Through the EFL’s partnership, Cambridge United has been working with British Red Cross to deliver ‘Club Connect’ events designed to support those living in the local area facing loneliness and isolation.

  • Why did you decide to do the challenge barefoot?

"This is the third charity challenge I’ve tasked myself with in recent years and I knew it would be a push to get my network to help me fundraise yet again. And that’s the reason I thought I’d do it barefoot as it would give me the best possible chance of raising awareness and getting people to donate."

  • Did you do any training?

"I did nothing. I walked my dog around my village for 25-30 minutes twice with no shoes on and that’s about it really. I wanted to trust myself to find the physical and mental fortitude to complete the Yorkshire Three Peaks."

  • Reflecting on the challenge, how did it go?

"Aside from the fact that it was a very cold, frosty morning which made my feet numb, the challenge started relatively well. I was up with the front-runners, moving well, and feeling positive.

"Things started to get tough about 3km in when I realised I had damaged my foot quite badly -  a chunk of flesh was hanging off the sole of my left foot which was still numb from walking in the cold conditions, so I didn’t even notice it at first. 

"Thinking sensibly, I knew that every step would cause more and more damage and just because I was in no pain, I could cause some real damage to my feet longer term. I made it to the top of the first peak and sat down to get some second and third opinions. The general consensus was that I needed medical treatment and should not continue. 

"On the way down my positive emotions turned to negative ones. I wrapped a bit of tape around my foot to hold my foot together and slowly limped down the mountain along a terribly gravelly path. At this point, I was 100% convinced that I was going to quit. I was in agony. I was damaging my feet. And I was only 4km into a 40km loop.

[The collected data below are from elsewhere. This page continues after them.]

-- ==== Sys2Proof/Laws/KRest.lean ====
section
/-! SUPPORT. What the operations of Machine.Rest keep. -/

namespace Sys2Proof.Machine

open Host (Outcome)

theorem keeps_execDomainWakeDone {P : State → Prop} (hP : K1 P) {i s} (h_s : P s) :
    OutP P ((execDomainWakeDone i s)) := by
  unfold execDomainWakeDone
  have hm := hP.toKm
  have h0 := hm.toK0
  repeat' (first
    | with_reducible assumption
    | with_reducible apply keeps_State_domDone
    | with_reducible apply OutP.next
    | with_reducible apply keeps_ite)

theorem keeps_State_domBack {P : State → Prop} (hP : K1 P) {s d} (h_s : P s) :
    P (State.domBack s d) := by
  unfold State.domBack
  have hm := hP.toKm
  have h0 := hm.toK0
  repeat' (first
    | with_reducible assumption
    | with_reducible apply keeps_State_domDone
    | with_reducible apply keeps_ite
    | split)

theorem keeps_State_leaveRest {P : State → Prop} (hP : K1 P) {s} (h_s : P s) :
    P (State.leaveRest s) := by
  unfold State.leaveRest
  have hm := hP.toKm
  have h0 := hm.toK0
  repeat' (first
    | with_reducible assumption
    | with_reducible apply keeps_State_hartIrq
    | with_reducible apply keeps_State_thermWake
    | with_reducible apply keeps_State_safeWake
    | with_reducible apply keeps_State_tallyEnable
    | with_reducible apply keeps_State_pllLock
    | with_reducible apply keeps_State_rdResume
    | with_reducible apply keeps_State_dieLinksOn
    | with_reducible apply keeps_State_domBack
    | with_reducible apply keeps_foldl
    | with_reducible intro _
    | with_reducible apply keeps_ite)

theorem keeps_State_leaveDeep {P : State → Prop} (hP : K1 P) {s} (h_s : P s) :
    P (State.leaveDeep s) := by
  unfold State.leaveDeep
  have hm := hP.toKm
  have h0 := hm.toK0
  repeat' (first
    | with_reducible assumption
    | with_reducible apply keeps_State_setDom
    | with_reducible apply keeps_State_pllLock
    | with_reducible apply keeps_State_resetDoms
    | with_reducible apply keeps_State_clk
    | with_reducible apply keeps_foldl
    | with_reducible intro _)

theorem keeps_execWakeComplete {P : State → Prop} (hP : K1 P) {us s} (h_s : P s) :
    OutP P ((execWakeComplete us s)) := by
  unfold execWakeComplete
  have hm := hP.toKm
  have h0 := hm.toK0
  repeat' (first
    | with_reducible assumption
    | with_reducible apply keeps_State_leaveRest
    | with_reducible apply keeps_State_leaveDeep
    | with_reducible apply keeps_State_setRest
    | with_reducible apply keeps_State_setReg
    | with_reducible apply keeps_State_set
    | with_reducible apply keeps_State_ev
    | with_reducible apply OutP.next
    | (extract_lets +onlyGivenNames x; (have hx : P x := ?_); clear_value x; revert x; intro y hy; rotate_left; unfold x; clear x)
    | (extract_lets +onlyGivenNames x; clear_value x; revert x; intro y)
    | with_reducible apply keeps_ite
    | with_reducible apply outP_ite)

theorem keeps_execEnterRest {P : State → Prop} (hP : K0 P) {stop s} (h_s : P s) :
    OutP P ((execEnterRest stop s)) := by
  unfold execEnterRest
  repeat' (first
    | with_reducible assumption
    | with_reducible apply keeps_State_setProc
    | with_reducible apply keeps_State_showApc
    | with_reducible apply keeps_State_slotAbandon
    | with_reducible apply keeps_State_restSteps
    | with_reducible apply keeps_State_applyStopped
    | with_reducible apply keeps_State_enter
    | with_reducible apply OutP.next
    | with_reducible intro _
    | with_reducible apply keeps_ite)

end Sys2Proof.Machine
end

"One of the guides cut away the loose skin under my foot, we washed the small stones out, applied a dressing and taped the wound up again. This time I put my socks on to hold the skin and tape in place, and then I was back on track towards the summit of the second mountain.

"Adrenaline and excitement about finishing helped me to reach the third summit and I was elated to reach the top in under 9 hours."

  • Looking back, how does it feel?

"I am pleased to be able to have completed an already physically demanding challenge, but to do it with no shoes on is especially pleasing. I’m already approaching four figures in terms of donations which I’m incredibly grateful for."

  • Would you ever do the challenge again?

"Walking the Yorkshire Three Peaks barefoot? Absolutely no way, but I don’t think it will be my last charity fundraiser."

The work Mark has done to raise money for the British Red Cross is just one of many examples across the EFL network where Clubs and Club Community Organisations are supporting local people and charities in towns and cities across the country. 

Since 2022/23, the EFL and British Red Cross have been working in partnership to tackle loneliness and isolation by bringing people together through football, harnessing the power of the League’s network of 72 Clubs and Club Community Organisations.